* **REQUIRED WORK**
Reproduce nothing but the lines from the one with "(toSigned 8 e)" down to the last line of the data below.
Segment Start: MATERIAL FOR THE TASK
-- ==== Sys2Proof/Machine/Fp.lean ====
section
/-! DEFINITION. Number formats and arithmetic (R27 to R54, R57): exact values, Round, Sat, BlockSum, the
dual-shift weight, scales, the special functions, and the events a result raises. -/

namespace Sys2Proof

/-- Format codes 0x0 to 0xC (R27). -/
inductive Fmt where
  | untyped | f32 | bf16 | f16 | e4m3 | e5m2 | e2m1 | dsw8 | s8 | s4 | s32 | ix32 | desc
  deriving DecidableEq, Repr

def Fmt.ofCode : Nat → Option Fmt
  | 0 => some .untyped | 1 => some .f32 | 2 => some .bf16 | 3 => some .f16 | 4 => some .e4m3 | 5 => some .e5m2
  | 6 => some .e2m1 | 7 => some .dsw8 | 8 => some .s8 | 9 => some .s4 | 10 => some .s32 | 11 => some .ix32
  | 12 => some .desc | _ => none

/-- Element width in bits; 0 for NONE, 8 for DESC (R27, R166). -/
def Fmt.bits : Fmt → Nat
  | .untyped => 0 | .f32 => 32 | .bf16 => 16 | .f16 => 16 | .e4m3 => 8 | .e5m2 => 8 | .e2m1 => 4 | .dsw8 => 8
  | .s8 => 8 | .s4 => 4 | .s32 => 32 | .ix32 => 32 | .desc => 8

/-- A floating-point layout: exponent bits, mantissa bits, bias, infinities, NaN (R28, R29). -/
structure FloatLay where
  eb   : Nat
  mb   : Nat
  bias : Nat
  infs : Bool
  nans : Bool
  deriving DecidableEq, Repr

def Fmt.float : Fmt → Option FloatLay
  | .f32 => some ⟨8, 23, 127, true, true⟩
  | .bf16 => some ⟨8, 7, 127, true, true⟩
  | .f16 => some ⟨5, 10, 15, true, true⟩
  | .e4m3 => some ⟨4, 3, 7, false, true⟩
  | .e5m2 => some ⟨5, 2, 15, true, true⟩
  | .e2m1 => some ⟨2, 1, 1, false, false⟩
  | _ => none

/-- Range of an integer format (R34). -/
def Fmt.intRange : Fmt → Option (Int × Int)
  | .s8 => some (-128, 127)
  | .s4 => some (-8, 7)
  | .s32 => some (-2147483648, 2147483647)
  | .ix32 => some (0, 4294967295)
  | _ => none

/-- An exact value: NaN, a signed infinity, or a signed magnitude n / d with d > 0 (R37). -/
inductive Val where
  | nan
  | inf (neg : Bool)
  | fin (neg : Bool) (n d : Nat)
  deriving DecidableEq, Repr

def Val.zero : Val := .fin false 0 1
def Val.ofInt (i : Int) : Val := .fin (decide (i < 0)) i.natAbs 1

/-- The magnitude m × 2^e. -/
def Val.dyadic (neg : Bool) (m : Nat) (e : Int) : Val :=
  if 0 ≤ e then .fin neg (m * 2 ^ e.toNat) 1 else .fin neg m (2 ^ (-e).toNat)

def Val.isNan : Val → Bool
  | .nan => true | _ => false
def Val.isFin : Val → Bool
  | .fin .. => true | _ => false
def Val.isZero : Val → Bool
  | .fin _ n _ => n == 0 | _ => false
def Val.neg : Val → Bool
  | .nan => false | .inf s => s | .fin s _ _ => s
def Val.negate : Val → Val
  | .nan => .nan | .inf s => .inf (!s) | .fin s n d => .fin (!s) n d
def Val.abs : Val → Val
  | .nan => .nan | .inf _ => .inf false | .fin _ n d => .fin false n d

/-! ### Reading encodings -/

def FloatLay.exact (l : FloatLay) (e : Nat) : Val :=
  let man := e % 2 ^ l.mb
  let exp := e / 2 ^ l.mb % 2 ^ l.eb
  let s := decide (e / 2 ^ (l.mb + l.eb) % 2 = 1)
  if l.infs && exp == 2 ^ l.eb - 1 then (if man = 0 then .inf s else .nan)
  else if !l.infs && l.nans && exp == 2 ^ l.eb - 1 && man == 2 ^ l.mb - 1 then .nan
  else if exp = 0 then .dyadic s man (1 - (l.bias : Int) - l.mb)
  else .dyadic s (2 ^ l.mb + man) ((exp : Int) - l.bias - l.mb)

/-- One term of a dual-shift weight, in 64ths (R31). -/
def dswTerm (s c : Nat) : Int := if c = 7 then 0 else if s = 1 then -(2 ^ (6 - c) : Int) else 2 ^ (6 - c)

def dswValue (e : Nat) : Val :=
  let v := dswTerm (e / 128 % 2) (e / 16 % 8) + dswTerm (e / 8 % 2) (e % 8)
  .fin (decide (v < 0)) v.natAbs 64

/-- Exact(e, fmt) (R37); untyped and descriptor formats have no value of their own. -/
def exact (f : Fmt) (e : Nat) : Val :=
  match f.float with
  | some l => l.exact e
  | none =>
    match f with
    | .dsw8 => dswValue (e % 256)
    | .ix32 => .fin false (e % 2 ^ 32) 1
    | .s8 => .ofInt (toSigned 8 e)
    | .s4 => .ofInt (toSigned 4 e)
    | .s32 => .ofInt (toSigned 32 e)
    | _ => .zero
Segment End: MATERIAL FOR THE TASK
* **ANSWER**
    | .s8 => .ofInt (toSigned 8 e)
    | .s4 => .ofInt (toSigned 4 e)
    | .s32 => .ofInt (toSigned 32 e)
    | _ => .zero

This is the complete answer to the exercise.